• TASK PROMPT
For this exercise, the reply is the listing below, reproduced exactly.
══════════
-- ==== Sys2Proof/Certificates/Slice0/Obligations.lean ====
section
/-!
DEFINITION. The statements of this row: what a step does, what every command leaves alone, the invariants, and for each family of
commands what its rows do to the state. Where a statement gives the next state in terms of the model's named operations, the rule that
each operation follows stands at the operation.
-/
open Sys2Proof Sys2Proof.Machine

/-! ## The block as a whole -/

/-- A step takes the command at the front of the queue and runs it with the queue's rest (log entry 1). -/
def Obligations.StepTakesFront : Prop :=
  ∀ (c : Instr) (rest : List Instr) (s : State), s.pending = c :: rest → step s = exec c { s with pending := rest }

/-- An empty queue: one tick of the LDG clock where it runs (R154, R503; the model's choice, log entry 2). -/
def Obligations.IdleTick : Prop :=
  (∀ s : State, s.pending = [] → s.clockRuns = true →
    ∃ t, step s = .next t ∧ t.ldg.tick = (s.ldg.tick + 1) % 2 ^ 64 ∧ t.pwr.time = (s.pwr.time + 1) % 2 ^ 64 ∧
      t = { s with ldg := { s.ldg with tick := t.ldg.tick }, pwr := { s.pwr with time := t.pwr.time } }) ∧
  (∀ s : State, s.pending = [] → s.clockRuns = false → step s = .next s)

/-- Every command answers a next state: no meaning stops (log entry 3). -/
def Obligations.EveryCommandAnswers : Prop :=
  (∀ (c : Instr) (s : State), ∃ t, exec c s = .next t) ∧ ∀ s : State, ∃ t, step s = .next t

/-- No meaning touches the queue, so a step takes the front command off it and nothing else (log entry 1). -/
def Obligations.QueueKept : Prop :=
  (∀ (c : Instr) (s t : State), exec c s = .next t → t.pending = s.pending) ∧
  (∀ s t : State, step s = .next t → t.pending = s.pending.tail)

/-- The frame of every command: the components outside its footprint are unchanged. -/
def Obligations.FootprintKept : Prop :=
  ∀ (c : Instr) (s t : State), exec c s = .next t → OnlyIn (footprint c) s t

/-- What reset leaves (R77, R570, R108, R454, R53). -/
def Obligations.ResetState : Prop :=
  State.reset.mode = .off ∧ State.reset.pins.porN = false ∧ State.reset.pins.pwrHold = false ∧ State.reset.pins.alertN = true ∧
  State.reset.pins.vrefOut = none ∧ State.reset.pins.flioOut = none ∧ (∀ o, State.reset.reg o = regReset o) ∧
  (∀ a, State.reset.norByte a = 0xFF) ∧ State.reset.fuses = (.blank, none) ∧ State.reset.pending = [] ∧
  (∀ i, State.reset.islandOn i = false)

/-- The canonical form holds after reset. -/
def Obligations.CanonicalReset : Prop := Canonical State.reset

/-- The canonical form is an invariant of every step. -/
def Obligations.CanonicalKept : Prop := ∀ s t : State, Canonical s → step s = .next t → Canonical t

/-- The fuses change in no other way than R454 states. -/
def Obligations.FusesBurnOnlyByLifeCycle : Prop :=
  ∀ (c : Instr) (s t : State), Canonical s → exec c s = .next t → t.fuses = s.fuses ∨
    (∃ id a, c = .provision id a ∧ s.mode = .maintenance ∧ s.cry.life = .blank ∧ s.miTake.authFails .mi 4 (readAuth a) = 0 ∧
      t.fuses = (.provisioned, some (readAuth a).deviceKey)) ∨
    (∃ id a, c = .decommission id a ∧ s.mode = .maintenance ∧ s.cry.life = .provisioned ∧ s.miTake.authFails .mi 5 (readAuth a) = 0 ∧
      t.fuses = (.decommissioned, some (BitVec.allOnes 256)))

/-- R77: the device changes mode only as its table states. -/
def Obligations.ModeFollowsTable : Prop :=
  ∀ (c : Instr) (s t : State), exec c s = .next t →
    t.mode = s.mode ∨ modeEdge s.mode t.mode = true ∨ (c = .porNAssert ∧ t.mode = .off) ∨
    (c = .folioBoundary ∧ modeEdge s.mode .service = true ∧ t.mode = .throttle)

/-- R66, R79: how OFF ends. -/
def Obligations.StrapOnlyWithInputsHigh : Prop :=
  ∀ (c : Instr) (s t : State), s.mode = .off → exec c s = .next t → t.mode ≠ .off →
    t.mode = .strap ∧ (c = .porNRelease ∨ c = .plossNRise ∨ c = .pwrGoodRise ∨ c = .offExitCountExpiry) ∧
    t.pins.porN = true ∧ t.pins.pwrGood = true ∧ t.plossHigh = true ∧ t.pins.pwrHold = true

/-! ## Board signals and start-up -/

/-- POR_N falls and rises (R66, R77, R570). -/
def Obligations.PowerOnReset : Prop :=
  (∀ s : State, ∃ t, exec .porNAssert s = .next t ∧ t.mode = .off ∧ t.pins.porN = false ∧ t.pins.pwrHold = false ∧
    t.pins.alertN = true ∧ t.regs = [] ∧ t.boot = {} ∧ t.mgt = {} ∧ t.jtag = {} ∧ t.net = {} ∧ t.fuses = s.fuses) ∧
  (∀ s : State, s.mode = .off → s.pins.porN = false → s.pins.pwrGood = true → s.pins.plossN = true →
    ∃ t, exec .porNRelease s = .next t ∧ t.mode = .strap ∧ t.pins.porN = true ∧ t.pins.pwrHold = true ∧ t.boot.fromOff = true) ∧
  (∀ s : State, s.mode = .off → s.pins.porN = false → (s.pins.pwrGood = false ∨ s.pins.plossN = false) →
    ∃ t, exec .porNRelease s = .next t ∧ t.mode = .off ∧ t.pins = { s.pins with porN := true })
══════════
• RESPONSE
-- ==== Sys2Proof/Certificates/Slice0/Obligations.lean ====
section
/-!
DEFINITION. The statements of this row: what a step does, what every command leaves alone, the invariants, and for each family of
commands what its rows do to the state. Where a statement gives the next state in terms of the model's named operations, the rule that
each operation follows stands at the operation.
-/
open Sys2Proof Sys2Proof.Machine

/-! ## The block as a whole -/

/-- A step takes the command at the front of the queue and runs it with the queue's rest (log entry 1). -/
def Obligations.StepTakesFront : Prop :=
  ∀ (c : Instr) (rest : List Instr) (s : State), s.pending = c :: rest → step s = exec c { s with pending := rest }

/-- An empty queue: one tick of the LDG clock where it runs (R154, R503; the model's choice, log entry 2). -/
def Obligations.IdleTick : Prop :=
  (∀ s : State, s.pending = [] → s.clockRuns = true →
    ∃ t, step s = .next t ∧ t.ldg.tick = (s.ldg.tick + 1) % 2 ^ 64 ∧ t.pwr.time = (s.pwr.time + 1) % 2 ^ 64 ∧
      t = { s with ldg := { s.ldg with tick := t.ldg.tick }, pwr := { s.pwr with time := t.pwr.time } }) ∧
  (∀ s : State, s.pending = [] → s.clockRuns = false → step s = .next s)

/-- Every command answers a next state: no meaning stops (log entry 3). -/
def Obligations.EveryCommandAnswers : Prop :=
  (∀ (c : Instr) (s : State), ∃ t, exec c s = .next t) ∧ ∀ s : State, ∃ t, step s = .next t

/-- No meaning touches the queue, so a step takes the front command off it and nothing else (log entry 1). -/
def Obligations.QueueKept : Prop :=
  (∀ (c : Instr) (s t : State), exec c s = .next t → t.pending = s.pending) ∧
  (∀ s t : State, step s = .next t → t.pending = s.pending.tail)

/-- The frame of every command: the components outside its footprint are unchanged. -/
def Obligations.FootprintKept : Prop :=
  ∀ (c : Instr) (s t : State), exec c s = .next t → OnlyIn (footprint c) s t

/-- What reset leaves (R77, R570, R108, R454, R53). -/
def Obligations.ResetState : Prop :=
  State.reset.mode = .off ∧ State.reset.pins.porN = false ∧ State.reset.pins.pwrHold = false ∧ State.reset.pins.alertN = true ∧
  State.reset.pins.vrefOut = none ∧ State.reset.pins.flioOut = none ∧ (∀ o, State.reset.reg o = regReset o) ∧
  (∀ a, State.reset.norByte a = 0xFF) ∧ State.reset.fuses = (.blank, none) ∧ State.reset.pending = [] ∧
  (∀ i, State.reset.islandOn i = false)

/-- The canonical form holds after reset. -/
def Obligations.CanonicalReset : Prop := Canonical State.reset

/-- The canonical form is an invariant of every step. -/
def Obligations.CanonicalKept : Prop := ∀ s t : State, Canonical s → step s = .next t → Canonical t

/-- The fuses change in no other way than R454 states. -/
def Obligations.FusesBurnOnlyByLifeCycle : Prop :=
  ∀ (c : Instr) (s t : State), Canonical s → exec c s = .next t → t.fuses = s.fuses ∨
    (∃ id a, c = .provision id a ∧ s.mode = .maintenance ∧ s.cry.life = .blank ∧ s.miTake.authFails .mi 4 (readAuth a) = 0 ∧
      t.fuses = (.provisioned, some (readAuth a).deviceKey)) ∨
    (∃ id a, c = .decommission id a ∧ s.mode = .maintenance ∧ s.cry.life = .provisioned ∧ s.miTake.authFails .mi 5 (readAuth a) = 0 ∧
      t.fuses = (.decommissioned, some (BitVec.allOnes 256)))

/-- R77: the device changes mode only as its table states. -/
def Obligations.ModeFollowsTable : Prop :=
  ∀ (c : Instr) (s t : State), exec c s = .next t →
    t.mode = s.mode ∨ modeEdge s.mode t.mode = true ∨ (c = .porNAssert ∧ t.mode = .off) ∨
    (c = .folioBoundary ∧ modeEdge s.mode .service = true ∧ t.mode = .throttle)

/-- R66, R79: how OFF ends. -/
def Obligations.StrapOnlyWithInputsHigh : Prop :=
  ∀ (c : Instr) (s t : State), s.mode = .off → exec c s = .next t → t.mode ≠ .off →
    t.mode = .strap ∧ (c = .porNRelease ∨ c = .plossNRise ∨ c = .pwrGoodRise ∨ c = .offExitCountExpiry) ∧
    t.pins.porN = true ∧ t.pins.pwrGood = true ∧ t.plossHigh = true ∧ t.pins.pwrHold = true

/-! ## Board signals and start-up -/

/-- POR_N falls and rises (R66, R77, R570). -/
def Obligations.PowerOnReset : Prop :=
  (∀ s : State, ∃ t, exec .porNAssert s = .next t ∧ t.mode = .off ∧ t.pins.porN = false ∧ t.pins.pwrHold = false ∧
    t.pins.alertN = true ∧ t.regs = [] ∧ t.boot = {} ∧ t.mgt = {} ∧ t.jtag = {} ∧ t.net = {} ∧ t.fuses = s.fuses) ∧
  (∀ s : State, s.mode = .off → s.pins.porN = false → s.pins.pwrGood = true → s.pins.plossN = true →
    ∃ t, exec .porNRelease s = .next t ∧ t.mode = .strap ∧ t.pins.porN = true ∧ t.pins.pwrHold = true ∧ t.boot.fromOff = true) ∧
  (∀ s : State, s.mode = .off → s.pins.porN = false → (s.pins.pwrGood = false ∨ s.pins.plossN = false) →
    ∃ t, exec .porNRelease s = .next t ∧ t.mode = .off ∧ t.pins = { s.pins with porN := true })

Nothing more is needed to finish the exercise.